> **TASK INSTRUCTIONS**
Copy each line of the data below in which the word "uncore" can be found.

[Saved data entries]

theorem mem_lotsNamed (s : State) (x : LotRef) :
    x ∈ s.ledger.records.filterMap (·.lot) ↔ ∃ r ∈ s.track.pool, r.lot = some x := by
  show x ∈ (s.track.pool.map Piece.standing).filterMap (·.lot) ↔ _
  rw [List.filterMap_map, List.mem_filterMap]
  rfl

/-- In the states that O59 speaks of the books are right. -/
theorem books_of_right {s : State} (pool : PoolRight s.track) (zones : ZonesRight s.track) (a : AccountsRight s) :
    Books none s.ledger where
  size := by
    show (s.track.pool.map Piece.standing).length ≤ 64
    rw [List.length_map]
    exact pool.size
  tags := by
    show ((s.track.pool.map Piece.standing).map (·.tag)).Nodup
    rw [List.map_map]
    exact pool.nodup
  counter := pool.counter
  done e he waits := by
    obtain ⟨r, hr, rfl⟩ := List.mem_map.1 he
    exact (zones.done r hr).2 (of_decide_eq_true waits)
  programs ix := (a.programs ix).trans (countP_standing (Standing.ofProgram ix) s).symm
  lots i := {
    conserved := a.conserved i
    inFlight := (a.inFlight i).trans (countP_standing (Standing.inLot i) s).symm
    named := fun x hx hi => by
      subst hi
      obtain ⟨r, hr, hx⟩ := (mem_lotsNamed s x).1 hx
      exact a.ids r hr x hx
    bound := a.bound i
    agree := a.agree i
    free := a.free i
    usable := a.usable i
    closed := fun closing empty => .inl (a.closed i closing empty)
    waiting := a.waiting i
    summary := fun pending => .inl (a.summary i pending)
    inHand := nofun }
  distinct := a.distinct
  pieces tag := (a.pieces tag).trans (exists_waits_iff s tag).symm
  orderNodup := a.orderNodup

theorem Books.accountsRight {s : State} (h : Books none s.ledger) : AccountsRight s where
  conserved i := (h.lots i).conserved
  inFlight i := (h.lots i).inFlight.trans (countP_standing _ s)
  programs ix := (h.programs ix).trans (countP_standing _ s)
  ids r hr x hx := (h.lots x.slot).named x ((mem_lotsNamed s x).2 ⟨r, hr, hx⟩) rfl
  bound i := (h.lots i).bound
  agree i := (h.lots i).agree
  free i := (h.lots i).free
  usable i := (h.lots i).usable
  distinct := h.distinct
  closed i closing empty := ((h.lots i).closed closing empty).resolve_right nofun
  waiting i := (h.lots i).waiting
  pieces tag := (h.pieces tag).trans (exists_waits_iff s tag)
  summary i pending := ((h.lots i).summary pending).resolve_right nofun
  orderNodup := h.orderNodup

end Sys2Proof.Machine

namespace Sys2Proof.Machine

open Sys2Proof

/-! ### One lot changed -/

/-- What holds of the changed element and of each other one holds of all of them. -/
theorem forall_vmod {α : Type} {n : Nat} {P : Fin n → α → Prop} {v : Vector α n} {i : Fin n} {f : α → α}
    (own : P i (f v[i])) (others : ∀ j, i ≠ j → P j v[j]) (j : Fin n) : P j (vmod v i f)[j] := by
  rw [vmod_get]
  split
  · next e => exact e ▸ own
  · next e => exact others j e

...

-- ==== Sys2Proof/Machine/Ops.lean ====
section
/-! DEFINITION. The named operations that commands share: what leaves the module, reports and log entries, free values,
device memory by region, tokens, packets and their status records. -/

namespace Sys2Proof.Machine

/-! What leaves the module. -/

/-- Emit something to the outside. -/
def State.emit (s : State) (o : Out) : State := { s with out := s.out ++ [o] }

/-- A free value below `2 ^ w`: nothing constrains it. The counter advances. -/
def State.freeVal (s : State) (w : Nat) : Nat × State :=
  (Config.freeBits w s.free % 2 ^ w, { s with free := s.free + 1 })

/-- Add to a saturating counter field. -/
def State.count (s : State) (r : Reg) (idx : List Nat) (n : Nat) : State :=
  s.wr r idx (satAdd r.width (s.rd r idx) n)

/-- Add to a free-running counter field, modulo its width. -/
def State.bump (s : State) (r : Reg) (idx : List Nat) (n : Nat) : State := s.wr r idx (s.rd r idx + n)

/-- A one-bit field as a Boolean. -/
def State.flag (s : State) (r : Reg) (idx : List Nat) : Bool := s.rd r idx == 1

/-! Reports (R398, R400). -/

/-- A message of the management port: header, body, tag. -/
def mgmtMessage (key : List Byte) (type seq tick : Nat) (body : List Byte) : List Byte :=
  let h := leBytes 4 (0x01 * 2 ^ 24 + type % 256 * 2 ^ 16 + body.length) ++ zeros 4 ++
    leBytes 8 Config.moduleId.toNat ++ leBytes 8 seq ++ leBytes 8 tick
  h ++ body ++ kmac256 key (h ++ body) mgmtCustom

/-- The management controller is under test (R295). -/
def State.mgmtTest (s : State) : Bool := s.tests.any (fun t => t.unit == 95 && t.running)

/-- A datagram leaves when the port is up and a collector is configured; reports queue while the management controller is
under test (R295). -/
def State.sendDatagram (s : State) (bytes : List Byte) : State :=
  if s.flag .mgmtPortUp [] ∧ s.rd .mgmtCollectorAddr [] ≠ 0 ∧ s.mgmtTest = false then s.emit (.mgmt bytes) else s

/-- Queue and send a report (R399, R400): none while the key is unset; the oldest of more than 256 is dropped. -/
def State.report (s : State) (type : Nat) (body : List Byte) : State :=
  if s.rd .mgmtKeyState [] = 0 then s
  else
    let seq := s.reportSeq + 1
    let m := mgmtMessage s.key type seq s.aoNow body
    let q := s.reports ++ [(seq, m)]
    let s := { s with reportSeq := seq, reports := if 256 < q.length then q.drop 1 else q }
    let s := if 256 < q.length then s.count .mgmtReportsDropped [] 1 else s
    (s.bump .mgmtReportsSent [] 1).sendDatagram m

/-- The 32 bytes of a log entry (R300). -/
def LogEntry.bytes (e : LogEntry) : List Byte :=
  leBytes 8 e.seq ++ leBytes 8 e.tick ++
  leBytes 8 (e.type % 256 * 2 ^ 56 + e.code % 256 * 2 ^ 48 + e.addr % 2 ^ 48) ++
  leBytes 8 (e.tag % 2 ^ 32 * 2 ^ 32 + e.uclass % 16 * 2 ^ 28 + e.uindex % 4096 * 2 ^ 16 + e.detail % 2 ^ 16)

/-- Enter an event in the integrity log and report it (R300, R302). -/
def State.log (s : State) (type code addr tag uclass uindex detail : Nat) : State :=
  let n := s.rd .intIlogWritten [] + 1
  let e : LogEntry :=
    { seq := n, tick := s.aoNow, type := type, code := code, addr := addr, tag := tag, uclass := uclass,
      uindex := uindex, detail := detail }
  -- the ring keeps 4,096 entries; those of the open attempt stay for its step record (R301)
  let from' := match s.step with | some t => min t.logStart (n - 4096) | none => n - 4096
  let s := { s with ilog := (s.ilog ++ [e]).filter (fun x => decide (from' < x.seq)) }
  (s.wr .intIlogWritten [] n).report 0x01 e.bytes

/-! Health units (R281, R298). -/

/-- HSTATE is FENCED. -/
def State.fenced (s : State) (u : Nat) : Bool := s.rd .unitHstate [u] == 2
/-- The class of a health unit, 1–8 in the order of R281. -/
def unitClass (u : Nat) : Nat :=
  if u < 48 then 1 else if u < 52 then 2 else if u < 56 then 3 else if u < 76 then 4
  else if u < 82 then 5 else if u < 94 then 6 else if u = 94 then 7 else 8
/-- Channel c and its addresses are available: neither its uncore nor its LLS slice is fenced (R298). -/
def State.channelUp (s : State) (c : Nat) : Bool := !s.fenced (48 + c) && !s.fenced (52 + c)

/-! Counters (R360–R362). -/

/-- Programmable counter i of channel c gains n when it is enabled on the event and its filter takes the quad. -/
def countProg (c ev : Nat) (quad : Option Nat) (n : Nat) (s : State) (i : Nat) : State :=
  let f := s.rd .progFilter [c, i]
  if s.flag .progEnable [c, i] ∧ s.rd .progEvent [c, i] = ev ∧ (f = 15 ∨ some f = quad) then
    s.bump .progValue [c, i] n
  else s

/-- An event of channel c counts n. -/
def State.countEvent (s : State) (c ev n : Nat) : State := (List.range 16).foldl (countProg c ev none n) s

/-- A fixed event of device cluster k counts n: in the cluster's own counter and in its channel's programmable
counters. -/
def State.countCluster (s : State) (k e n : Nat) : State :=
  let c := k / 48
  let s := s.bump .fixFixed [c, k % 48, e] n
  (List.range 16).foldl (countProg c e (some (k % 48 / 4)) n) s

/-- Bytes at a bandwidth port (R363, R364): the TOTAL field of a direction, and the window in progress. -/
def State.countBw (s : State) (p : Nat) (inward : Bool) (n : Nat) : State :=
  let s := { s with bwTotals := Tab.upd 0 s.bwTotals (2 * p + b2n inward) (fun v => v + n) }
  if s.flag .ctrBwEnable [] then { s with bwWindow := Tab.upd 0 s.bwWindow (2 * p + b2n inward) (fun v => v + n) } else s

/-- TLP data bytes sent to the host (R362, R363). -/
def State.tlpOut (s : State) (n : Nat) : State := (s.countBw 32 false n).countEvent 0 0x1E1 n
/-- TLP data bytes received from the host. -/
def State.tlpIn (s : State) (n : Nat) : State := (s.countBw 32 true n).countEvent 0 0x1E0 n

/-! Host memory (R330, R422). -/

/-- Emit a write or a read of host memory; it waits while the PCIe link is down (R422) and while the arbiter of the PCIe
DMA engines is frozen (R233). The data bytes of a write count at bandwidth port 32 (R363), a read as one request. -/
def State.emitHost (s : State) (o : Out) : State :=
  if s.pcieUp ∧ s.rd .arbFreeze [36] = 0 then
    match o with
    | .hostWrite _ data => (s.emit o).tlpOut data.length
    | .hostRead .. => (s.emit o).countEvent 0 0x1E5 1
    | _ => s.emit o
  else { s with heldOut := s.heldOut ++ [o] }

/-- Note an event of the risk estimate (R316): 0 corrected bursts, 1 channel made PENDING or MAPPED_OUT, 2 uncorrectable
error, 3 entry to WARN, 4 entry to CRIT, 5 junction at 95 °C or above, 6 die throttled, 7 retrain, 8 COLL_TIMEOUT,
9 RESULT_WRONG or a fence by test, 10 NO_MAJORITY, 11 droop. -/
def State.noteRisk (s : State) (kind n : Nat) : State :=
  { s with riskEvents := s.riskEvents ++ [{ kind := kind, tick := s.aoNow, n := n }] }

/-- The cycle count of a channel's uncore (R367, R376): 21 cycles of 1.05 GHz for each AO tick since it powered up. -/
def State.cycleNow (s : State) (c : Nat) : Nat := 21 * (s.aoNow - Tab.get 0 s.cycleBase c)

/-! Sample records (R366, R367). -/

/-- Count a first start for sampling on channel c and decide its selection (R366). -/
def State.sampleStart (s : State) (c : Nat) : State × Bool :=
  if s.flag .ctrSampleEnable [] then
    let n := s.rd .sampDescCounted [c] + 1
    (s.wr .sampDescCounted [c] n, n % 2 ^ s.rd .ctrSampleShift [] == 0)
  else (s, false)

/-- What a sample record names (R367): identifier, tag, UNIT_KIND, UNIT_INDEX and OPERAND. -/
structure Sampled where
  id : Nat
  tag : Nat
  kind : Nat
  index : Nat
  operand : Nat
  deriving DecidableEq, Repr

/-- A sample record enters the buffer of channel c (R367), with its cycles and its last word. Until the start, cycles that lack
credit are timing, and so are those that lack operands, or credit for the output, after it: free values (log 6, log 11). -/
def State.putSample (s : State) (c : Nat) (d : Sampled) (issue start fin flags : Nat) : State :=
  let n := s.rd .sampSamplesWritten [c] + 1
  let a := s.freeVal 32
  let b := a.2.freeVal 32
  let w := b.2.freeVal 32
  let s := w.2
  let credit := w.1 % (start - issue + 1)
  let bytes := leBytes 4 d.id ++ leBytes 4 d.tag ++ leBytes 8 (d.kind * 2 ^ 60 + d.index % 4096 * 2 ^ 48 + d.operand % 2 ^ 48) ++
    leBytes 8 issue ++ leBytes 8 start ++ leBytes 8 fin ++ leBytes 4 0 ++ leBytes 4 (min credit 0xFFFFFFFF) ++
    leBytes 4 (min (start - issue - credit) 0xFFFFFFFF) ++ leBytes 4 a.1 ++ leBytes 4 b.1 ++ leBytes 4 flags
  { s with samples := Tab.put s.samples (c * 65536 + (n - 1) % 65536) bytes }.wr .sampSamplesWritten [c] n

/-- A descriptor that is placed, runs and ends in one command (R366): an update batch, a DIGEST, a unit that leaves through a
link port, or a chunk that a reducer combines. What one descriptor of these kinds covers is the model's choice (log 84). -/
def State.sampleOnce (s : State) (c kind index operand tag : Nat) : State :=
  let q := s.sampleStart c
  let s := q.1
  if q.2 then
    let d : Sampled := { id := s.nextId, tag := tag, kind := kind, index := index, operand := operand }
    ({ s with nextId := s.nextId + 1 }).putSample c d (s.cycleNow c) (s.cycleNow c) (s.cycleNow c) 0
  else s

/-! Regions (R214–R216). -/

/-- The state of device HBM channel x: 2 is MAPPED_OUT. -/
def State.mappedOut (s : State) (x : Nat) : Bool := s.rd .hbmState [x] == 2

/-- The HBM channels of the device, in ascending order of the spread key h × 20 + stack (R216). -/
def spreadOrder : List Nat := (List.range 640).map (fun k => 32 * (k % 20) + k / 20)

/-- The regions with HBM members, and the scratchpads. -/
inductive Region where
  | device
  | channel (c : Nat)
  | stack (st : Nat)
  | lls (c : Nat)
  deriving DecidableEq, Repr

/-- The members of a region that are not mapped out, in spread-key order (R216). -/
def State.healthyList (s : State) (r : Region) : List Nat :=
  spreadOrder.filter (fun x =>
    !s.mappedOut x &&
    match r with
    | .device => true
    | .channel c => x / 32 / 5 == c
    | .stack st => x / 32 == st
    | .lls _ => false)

> **EXPECTED OUTPUT**
/-- Channel c and its addresses are available: neither its uncore nor its LLS slice is fenced (R298). -/
/-- The cycle count of a channel's uncore (R367, R376): 21 cycles of 1.05 GHz for each AO tick since it powered up. -/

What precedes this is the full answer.